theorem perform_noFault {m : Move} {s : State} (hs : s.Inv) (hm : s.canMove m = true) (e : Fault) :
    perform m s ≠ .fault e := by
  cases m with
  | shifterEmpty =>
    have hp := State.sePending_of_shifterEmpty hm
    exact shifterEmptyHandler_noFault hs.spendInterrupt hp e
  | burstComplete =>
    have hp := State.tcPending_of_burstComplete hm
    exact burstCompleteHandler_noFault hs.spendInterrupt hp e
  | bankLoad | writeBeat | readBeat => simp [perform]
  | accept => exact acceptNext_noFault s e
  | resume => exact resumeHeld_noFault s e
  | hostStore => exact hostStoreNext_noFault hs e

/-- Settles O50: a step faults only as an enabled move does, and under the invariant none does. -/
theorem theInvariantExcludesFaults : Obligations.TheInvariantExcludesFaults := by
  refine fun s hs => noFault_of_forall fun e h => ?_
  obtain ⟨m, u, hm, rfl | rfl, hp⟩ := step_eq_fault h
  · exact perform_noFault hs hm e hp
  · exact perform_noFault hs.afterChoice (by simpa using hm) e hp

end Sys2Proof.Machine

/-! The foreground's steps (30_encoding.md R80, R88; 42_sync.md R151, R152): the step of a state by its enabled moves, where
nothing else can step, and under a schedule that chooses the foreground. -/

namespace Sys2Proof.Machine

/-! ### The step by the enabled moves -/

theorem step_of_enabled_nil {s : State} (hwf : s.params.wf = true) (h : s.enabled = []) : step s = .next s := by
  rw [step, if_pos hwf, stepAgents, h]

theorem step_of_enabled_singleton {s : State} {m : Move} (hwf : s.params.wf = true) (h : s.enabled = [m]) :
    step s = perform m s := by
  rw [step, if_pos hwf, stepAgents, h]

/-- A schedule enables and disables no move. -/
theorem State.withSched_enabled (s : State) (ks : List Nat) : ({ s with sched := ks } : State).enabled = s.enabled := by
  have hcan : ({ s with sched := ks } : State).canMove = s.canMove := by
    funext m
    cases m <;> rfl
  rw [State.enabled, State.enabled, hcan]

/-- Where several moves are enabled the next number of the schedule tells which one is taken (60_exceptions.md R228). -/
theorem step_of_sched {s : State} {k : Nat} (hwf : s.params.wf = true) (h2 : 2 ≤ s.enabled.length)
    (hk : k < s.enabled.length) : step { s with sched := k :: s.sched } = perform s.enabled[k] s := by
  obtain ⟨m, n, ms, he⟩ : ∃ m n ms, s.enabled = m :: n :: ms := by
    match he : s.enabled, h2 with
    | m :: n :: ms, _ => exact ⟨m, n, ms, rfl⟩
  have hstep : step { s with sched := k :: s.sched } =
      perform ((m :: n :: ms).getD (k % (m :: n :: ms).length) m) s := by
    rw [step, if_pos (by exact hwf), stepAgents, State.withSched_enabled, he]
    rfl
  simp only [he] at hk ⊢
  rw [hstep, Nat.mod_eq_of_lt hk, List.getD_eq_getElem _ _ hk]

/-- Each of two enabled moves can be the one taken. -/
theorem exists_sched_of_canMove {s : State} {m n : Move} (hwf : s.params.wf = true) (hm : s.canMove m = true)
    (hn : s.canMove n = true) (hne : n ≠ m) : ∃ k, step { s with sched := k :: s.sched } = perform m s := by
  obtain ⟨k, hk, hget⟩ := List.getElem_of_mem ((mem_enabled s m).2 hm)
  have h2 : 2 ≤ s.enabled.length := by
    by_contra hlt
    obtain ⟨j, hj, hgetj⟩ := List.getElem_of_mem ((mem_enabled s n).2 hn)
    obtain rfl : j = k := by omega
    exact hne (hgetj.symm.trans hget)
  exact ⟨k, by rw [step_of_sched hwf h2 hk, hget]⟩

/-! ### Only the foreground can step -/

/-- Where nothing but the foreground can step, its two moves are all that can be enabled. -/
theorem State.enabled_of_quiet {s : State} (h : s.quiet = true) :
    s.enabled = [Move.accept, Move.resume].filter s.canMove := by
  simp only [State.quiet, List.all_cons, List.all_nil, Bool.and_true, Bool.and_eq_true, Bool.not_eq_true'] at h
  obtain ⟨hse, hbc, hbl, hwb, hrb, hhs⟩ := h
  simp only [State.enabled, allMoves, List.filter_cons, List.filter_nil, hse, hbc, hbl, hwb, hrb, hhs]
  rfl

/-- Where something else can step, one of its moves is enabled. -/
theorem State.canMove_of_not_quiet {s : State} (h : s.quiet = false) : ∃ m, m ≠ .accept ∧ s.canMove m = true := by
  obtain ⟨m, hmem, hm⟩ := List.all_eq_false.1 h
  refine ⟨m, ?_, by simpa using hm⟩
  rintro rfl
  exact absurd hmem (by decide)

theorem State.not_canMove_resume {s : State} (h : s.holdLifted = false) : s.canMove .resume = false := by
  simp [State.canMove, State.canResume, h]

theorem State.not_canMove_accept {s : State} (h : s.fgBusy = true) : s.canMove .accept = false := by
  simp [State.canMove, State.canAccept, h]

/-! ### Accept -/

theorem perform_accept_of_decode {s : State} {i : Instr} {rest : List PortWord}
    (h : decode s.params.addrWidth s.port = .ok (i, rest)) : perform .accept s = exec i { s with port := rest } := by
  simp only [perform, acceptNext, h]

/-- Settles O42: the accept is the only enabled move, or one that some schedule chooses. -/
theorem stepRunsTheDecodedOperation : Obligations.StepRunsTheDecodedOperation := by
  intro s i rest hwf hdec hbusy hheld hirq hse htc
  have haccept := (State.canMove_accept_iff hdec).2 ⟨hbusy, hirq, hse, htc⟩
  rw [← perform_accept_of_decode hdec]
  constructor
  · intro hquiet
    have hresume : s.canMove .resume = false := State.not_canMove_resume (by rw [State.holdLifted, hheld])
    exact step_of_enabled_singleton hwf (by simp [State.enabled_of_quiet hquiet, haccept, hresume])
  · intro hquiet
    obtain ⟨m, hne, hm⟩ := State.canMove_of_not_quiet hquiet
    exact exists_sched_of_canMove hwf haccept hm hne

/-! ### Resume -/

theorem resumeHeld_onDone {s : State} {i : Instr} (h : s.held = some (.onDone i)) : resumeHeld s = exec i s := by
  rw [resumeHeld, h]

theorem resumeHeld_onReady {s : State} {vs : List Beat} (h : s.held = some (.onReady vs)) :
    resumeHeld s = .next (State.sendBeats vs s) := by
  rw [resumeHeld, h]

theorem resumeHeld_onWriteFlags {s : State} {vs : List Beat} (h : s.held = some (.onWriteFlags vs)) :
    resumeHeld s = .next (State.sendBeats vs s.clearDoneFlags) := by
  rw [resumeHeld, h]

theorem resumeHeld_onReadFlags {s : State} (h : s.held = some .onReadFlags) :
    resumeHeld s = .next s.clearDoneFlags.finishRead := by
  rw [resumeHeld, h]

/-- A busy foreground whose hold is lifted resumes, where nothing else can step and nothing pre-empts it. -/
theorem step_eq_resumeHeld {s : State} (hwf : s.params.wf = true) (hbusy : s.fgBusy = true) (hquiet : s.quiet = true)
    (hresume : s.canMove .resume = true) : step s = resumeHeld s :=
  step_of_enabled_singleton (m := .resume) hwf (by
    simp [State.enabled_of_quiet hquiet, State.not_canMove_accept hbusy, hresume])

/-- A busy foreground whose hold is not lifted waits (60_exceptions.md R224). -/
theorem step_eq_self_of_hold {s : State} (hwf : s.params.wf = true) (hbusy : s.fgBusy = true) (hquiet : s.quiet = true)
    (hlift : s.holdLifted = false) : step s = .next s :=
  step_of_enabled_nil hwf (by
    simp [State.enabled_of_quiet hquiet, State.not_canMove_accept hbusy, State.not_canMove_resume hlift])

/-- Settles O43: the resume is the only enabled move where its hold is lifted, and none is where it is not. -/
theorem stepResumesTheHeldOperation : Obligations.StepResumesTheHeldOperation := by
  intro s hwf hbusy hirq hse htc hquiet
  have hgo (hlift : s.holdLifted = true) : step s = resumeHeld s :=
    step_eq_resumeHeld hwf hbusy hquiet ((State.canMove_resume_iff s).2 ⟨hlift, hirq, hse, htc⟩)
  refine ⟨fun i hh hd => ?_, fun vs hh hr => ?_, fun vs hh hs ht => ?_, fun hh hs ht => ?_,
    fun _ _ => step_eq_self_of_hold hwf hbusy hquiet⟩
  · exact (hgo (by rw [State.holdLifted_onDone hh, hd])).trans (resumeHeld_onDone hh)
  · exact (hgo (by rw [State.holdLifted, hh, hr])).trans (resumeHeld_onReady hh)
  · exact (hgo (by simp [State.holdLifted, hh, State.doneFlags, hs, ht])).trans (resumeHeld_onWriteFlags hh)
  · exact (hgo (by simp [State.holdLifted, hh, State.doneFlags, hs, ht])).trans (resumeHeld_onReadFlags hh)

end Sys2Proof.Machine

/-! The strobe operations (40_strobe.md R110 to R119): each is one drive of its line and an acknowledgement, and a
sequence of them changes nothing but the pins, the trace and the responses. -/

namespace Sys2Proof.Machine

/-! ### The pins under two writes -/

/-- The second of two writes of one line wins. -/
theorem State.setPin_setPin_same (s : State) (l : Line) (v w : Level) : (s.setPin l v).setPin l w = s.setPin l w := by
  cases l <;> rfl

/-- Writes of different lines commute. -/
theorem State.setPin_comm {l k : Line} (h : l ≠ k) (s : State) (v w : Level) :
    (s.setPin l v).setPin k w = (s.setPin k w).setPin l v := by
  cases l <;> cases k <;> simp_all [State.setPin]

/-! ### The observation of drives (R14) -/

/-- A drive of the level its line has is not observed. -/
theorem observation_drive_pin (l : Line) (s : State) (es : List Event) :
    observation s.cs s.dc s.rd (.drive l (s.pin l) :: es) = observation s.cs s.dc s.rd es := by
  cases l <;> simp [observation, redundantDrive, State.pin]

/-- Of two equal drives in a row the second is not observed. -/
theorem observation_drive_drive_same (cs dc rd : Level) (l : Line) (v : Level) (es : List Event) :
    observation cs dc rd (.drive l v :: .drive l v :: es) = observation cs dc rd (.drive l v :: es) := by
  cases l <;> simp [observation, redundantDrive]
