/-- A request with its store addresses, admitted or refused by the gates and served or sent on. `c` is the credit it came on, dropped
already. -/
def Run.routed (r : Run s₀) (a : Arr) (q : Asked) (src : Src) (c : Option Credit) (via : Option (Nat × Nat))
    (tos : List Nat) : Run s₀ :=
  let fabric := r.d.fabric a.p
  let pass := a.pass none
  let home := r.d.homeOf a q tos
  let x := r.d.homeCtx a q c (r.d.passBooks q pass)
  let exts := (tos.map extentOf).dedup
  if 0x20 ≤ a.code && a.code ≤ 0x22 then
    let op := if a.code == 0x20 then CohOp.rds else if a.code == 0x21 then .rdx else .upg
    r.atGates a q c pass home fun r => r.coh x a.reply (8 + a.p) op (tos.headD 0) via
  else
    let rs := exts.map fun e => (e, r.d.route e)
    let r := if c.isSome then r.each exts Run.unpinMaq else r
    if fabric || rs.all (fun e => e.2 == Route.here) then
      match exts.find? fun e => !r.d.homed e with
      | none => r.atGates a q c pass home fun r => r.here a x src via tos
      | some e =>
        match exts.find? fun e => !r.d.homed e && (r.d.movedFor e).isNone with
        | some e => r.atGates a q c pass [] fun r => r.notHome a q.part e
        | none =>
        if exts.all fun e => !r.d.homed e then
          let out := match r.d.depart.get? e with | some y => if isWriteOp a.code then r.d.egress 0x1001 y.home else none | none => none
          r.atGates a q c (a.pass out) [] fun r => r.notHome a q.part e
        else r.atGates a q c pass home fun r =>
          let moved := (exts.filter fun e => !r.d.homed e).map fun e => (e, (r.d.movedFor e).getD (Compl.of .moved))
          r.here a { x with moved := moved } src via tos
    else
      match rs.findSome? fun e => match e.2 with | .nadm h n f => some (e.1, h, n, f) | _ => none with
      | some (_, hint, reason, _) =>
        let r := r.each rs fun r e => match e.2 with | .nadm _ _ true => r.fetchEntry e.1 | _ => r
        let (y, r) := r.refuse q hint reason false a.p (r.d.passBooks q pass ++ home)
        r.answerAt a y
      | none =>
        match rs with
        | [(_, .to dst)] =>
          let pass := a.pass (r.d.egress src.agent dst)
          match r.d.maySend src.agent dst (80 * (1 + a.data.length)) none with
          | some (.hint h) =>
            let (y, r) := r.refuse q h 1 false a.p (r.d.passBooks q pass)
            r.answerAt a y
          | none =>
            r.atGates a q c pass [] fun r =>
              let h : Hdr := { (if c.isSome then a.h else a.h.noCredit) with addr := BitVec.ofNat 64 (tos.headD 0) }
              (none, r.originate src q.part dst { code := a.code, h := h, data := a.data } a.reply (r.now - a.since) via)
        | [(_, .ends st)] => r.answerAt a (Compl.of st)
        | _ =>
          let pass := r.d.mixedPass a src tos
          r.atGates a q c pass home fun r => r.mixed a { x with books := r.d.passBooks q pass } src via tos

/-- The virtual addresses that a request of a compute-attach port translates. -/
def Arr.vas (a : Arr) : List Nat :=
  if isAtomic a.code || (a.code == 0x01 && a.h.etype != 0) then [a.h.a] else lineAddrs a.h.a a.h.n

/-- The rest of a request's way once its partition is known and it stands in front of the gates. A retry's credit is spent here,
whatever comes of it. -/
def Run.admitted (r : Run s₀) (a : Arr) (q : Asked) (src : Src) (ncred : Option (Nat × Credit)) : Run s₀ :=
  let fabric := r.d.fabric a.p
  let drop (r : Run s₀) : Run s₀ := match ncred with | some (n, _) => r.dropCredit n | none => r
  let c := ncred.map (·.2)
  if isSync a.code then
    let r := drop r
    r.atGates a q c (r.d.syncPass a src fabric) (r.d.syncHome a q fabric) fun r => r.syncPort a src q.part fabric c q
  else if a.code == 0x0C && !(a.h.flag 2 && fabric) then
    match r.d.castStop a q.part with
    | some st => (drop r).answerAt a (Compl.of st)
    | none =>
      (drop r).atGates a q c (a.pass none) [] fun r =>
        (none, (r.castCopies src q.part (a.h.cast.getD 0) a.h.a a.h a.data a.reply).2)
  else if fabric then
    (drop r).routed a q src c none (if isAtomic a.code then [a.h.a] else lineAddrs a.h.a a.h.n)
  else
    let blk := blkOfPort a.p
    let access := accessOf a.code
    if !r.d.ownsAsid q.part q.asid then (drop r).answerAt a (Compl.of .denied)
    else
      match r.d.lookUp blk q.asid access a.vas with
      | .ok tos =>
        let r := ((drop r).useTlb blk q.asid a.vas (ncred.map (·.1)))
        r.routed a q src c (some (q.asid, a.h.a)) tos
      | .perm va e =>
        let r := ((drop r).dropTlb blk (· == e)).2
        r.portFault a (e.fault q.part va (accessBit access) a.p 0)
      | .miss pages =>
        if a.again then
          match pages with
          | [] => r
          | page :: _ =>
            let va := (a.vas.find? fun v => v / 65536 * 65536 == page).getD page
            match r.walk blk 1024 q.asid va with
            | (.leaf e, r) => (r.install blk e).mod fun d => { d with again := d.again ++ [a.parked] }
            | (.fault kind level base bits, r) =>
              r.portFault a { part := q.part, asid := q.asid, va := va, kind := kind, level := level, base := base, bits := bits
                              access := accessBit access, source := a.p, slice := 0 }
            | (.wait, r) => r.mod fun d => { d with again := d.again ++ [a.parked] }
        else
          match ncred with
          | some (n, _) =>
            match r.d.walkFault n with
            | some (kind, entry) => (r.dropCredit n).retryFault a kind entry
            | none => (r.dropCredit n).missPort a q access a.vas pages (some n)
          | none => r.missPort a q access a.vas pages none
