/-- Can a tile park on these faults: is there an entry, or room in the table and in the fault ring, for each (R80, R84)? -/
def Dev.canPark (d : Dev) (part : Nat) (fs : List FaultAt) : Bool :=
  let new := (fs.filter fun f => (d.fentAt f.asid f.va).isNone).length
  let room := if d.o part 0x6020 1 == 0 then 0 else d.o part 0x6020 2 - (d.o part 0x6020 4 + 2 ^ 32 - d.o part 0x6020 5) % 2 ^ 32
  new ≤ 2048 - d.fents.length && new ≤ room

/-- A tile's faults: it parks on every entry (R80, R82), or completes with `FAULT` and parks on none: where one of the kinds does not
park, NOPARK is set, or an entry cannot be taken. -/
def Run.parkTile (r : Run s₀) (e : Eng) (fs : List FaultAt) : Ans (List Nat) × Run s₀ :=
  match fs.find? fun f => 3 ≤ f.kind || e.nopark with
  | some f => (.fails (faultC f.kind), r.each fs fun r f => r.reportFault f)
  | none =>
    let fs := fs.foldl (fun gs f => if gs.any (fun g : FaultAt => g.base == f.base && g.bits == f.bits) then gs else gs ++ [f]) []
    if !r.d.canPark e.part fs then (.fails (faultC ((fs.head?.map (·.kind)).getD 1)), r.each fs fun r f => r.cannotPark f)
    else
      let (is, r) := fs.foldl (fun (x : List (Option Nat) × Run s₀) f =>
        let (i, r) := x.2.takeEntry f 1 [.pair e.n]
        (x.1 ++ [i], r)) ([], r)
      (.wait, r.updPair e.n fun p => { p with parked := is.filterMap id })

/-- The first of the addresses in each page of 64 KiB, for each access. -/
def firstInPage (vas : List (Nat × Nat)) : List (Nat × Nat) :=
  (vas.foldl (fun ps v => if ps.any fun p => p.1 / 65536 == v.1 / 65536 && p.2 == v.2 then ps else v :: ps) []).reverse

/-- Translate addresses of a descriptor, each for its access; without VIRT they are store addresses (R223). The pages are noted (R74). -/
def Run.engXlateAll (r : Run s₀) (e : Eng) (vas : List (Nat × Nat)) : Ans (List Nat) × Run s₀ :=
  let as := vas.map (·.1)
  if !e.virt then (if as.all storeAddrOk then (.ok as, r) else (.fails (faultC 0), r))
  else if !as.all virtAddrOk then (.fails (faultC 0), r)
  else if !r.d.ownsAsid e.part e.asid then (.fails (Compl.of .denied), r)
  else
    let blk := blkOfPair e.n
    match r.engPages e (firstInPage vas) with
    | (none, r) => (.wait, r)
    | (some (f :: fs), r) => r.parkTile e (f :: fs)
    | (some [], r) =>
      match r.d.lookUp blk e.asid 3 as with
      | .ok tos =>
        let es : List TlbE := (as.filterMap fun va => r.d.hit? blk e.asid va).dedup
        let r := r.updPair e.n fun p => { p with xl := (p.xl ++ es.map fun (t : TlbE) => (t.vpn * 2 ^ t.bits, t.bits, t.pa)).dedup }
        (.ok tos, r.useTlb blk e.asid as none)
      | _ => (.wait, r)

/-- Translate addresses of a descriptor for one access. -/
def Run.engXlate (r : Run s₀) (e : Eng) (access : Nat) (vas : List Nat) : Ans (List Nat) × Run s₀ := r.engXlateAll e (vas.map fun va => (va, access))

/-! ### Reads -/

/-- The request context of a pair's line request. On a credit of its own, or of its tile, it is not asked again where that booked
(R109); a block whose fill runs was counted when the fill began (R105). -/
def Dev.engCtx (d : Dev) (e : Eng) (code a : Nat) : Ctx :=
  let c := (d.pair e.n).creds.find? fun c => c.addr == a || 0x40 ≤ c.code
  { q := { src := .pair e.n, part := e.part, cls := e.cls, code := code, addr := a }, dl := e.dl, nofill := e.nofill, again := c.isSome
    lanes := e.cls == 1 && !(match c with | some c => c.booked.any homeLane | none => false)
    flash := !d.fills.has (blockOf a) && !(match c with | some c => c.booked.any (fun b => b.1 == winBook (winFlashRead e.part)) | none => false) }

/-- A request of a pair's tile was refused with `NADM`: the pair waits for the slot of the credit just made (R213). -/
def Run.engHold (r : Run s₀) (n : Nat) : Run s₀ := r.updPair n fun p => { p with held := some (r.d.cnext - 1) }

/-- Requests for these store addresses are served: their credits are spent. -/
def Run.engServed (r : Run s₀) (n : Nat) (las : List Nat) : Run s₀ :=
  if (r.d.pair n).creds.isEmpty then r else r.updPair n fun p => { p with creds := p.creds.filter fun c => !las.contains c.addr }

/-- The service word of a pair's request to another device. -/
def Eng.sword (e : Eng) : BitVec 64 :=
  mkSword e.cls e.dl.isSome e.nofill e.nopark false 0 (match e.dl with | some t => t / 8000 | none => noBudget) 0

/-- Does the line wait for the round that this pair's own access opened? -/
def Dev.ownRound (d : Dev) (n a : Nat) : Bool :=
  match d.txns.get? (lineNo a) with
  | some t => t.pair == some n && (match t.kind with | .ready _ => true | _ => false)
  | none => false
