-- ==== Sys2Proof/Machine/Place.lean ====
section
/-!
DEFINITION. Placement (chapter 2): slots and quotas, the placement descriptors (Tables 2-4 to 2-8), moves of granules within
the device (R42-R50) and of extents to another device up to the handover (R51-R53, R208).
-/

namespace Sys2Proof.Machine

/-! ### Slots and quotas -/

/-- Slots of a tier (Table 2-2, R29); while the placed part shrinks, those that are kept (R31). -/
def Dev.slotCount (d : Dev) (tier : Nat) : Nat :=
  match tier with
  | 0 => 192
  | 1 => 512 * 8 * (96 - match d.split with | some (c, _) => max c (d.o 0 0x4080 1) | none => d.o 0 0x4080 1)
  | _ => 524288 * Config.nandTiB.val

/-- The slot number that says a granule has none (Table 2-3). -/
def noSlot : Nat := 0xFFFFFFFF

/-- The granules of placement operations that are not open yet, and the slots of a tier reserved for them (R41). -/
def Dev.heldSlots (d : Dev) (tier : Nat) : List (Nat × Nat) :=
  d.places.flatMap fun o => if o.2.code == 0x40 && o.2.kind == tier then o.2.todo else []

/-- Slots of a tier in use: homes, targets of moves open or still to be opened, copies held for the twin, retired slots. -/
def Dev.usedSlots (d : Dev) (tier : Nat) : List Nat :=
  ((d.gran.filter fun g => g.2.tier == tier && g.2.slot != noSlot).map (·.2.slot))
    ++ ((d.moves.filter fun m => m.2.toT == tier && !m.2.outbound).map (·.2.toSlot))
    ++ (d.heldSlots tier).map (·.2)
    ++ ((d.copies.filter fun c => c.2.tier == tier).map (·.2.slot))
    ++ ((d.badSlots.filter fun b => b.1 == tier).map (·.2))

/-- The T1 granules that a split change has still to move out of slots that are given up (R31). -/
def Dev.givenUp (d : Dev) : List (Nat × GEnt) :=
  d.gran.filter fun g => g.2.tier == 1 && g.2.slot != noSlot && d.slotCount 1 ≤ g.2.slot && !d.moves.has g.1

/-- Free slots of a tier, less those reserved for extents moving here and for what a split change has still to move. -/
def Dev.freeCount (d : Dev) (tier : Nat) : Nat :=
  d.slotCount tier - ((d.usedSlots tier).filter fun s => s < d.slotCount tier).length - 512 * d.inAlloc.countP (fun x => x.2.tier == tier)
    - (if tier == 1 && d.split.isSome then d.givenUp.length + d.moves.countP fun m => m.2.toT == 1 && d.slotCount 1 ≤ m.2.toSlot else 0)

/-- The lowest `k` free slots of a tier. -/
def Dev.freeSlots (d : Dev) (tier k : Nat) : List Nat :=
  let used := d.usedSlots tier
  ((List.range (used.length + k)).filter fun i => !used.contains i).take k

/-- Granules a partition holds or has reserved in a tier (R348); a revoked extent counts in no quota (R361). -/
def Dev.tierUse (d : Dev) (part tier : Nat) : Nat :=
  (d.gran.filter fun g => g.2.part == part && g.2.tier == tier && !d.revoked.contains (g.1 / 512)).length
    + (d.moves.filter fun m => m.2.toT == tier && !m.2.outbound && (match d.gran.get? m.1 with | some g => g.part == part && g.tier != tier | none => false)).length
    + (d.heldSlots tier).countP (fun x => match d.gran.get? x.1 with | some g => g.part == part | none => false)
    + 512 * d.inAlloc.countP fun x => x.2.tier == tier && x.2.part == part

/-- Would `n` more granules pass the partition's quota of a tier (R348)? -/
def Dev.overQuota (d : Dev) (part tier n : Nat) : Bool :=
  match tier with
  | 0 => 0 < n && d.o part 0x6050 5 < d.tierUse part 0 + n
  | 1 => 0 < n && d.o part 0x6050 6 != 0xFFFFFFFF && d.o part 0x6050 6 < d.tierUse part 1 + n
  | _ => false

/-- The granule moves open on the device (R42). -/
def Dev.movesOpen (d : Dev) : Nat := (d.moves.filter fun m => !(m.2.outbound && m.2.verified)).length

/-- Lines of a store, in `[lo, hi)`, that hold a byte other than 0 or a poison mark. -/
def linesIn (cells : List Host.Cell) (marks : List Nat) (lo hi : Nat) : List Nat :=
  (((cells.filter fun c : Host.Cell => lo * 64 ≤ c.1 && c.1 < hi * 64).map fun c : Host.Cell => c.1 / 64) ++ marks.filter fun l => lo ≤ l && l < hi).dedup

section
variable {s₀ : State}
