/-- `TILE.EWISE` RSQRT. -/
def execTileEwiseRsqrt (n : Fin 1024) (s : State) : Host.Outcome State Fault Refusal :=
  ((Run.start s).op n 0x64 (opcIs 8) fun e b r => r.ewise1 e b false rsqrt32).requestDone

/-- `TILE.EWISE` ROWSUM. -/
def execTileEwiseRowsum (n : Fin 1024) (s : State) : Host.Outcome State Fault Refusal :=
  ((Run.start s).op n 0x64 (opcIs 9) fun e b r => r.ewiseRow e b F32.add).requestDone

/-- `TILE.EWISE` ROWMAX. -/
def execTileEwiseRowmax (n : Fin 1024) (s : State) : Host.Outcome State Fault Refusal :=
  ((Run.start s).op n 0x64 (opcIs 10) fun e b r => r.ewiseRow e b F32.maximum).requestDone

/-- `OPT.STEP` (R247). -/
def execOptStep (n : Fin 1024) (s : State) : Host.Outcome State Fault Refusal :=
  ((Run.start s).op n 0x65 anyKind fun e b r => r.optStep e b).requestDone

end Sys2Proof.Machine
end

= = =

» **WHAT YOU NEED TO DO**: Please give back the records exactly as written, beginning at the first line and including the line that holds "perform_noFault hs hm e hp" as the last.

» **YOUR SOLUTION**:
theorem perform_noFault {m : Move} {s : State} (hs : s.Inv) (hm : s.canMove m = true) (e : Fault) :
    perform m s ≠ .fault e := by
  cases m with
  | shifterEmpty =>
    have hp := State.sePending_of_shifterEmpty hm
    exact shifterEmptyHandler_noFault hs.spendInterrupt hp e
  | burstComplete =>
    have hp := State.tcPending_of_burstComplete hm
    exact burstCompleteHandler_noFault hs.spendInterrupt hp e
  | bankLoad | writeBeat | readBeat => simp [perform]
  | accept => exact acceptNext_noFault s e
  | resume => exact resumeHeld_noFault s e
  | hostStore => exact hostStoreNext_noFault hs e

/-- Settles O50: a step faults only as an enabled move does, and under the invariant none does. -/
theorem theInvariantExcludesFaults : Obligations.TheInvariantExcludesFaults := by
  refine fun s hs => noFault_of_forall fun e h => ?_
  obtain ⟨m, u, hm, rfl | rfl, hp⟩ := step_eq_fault h
  · exact perform_noFault hs hm e hp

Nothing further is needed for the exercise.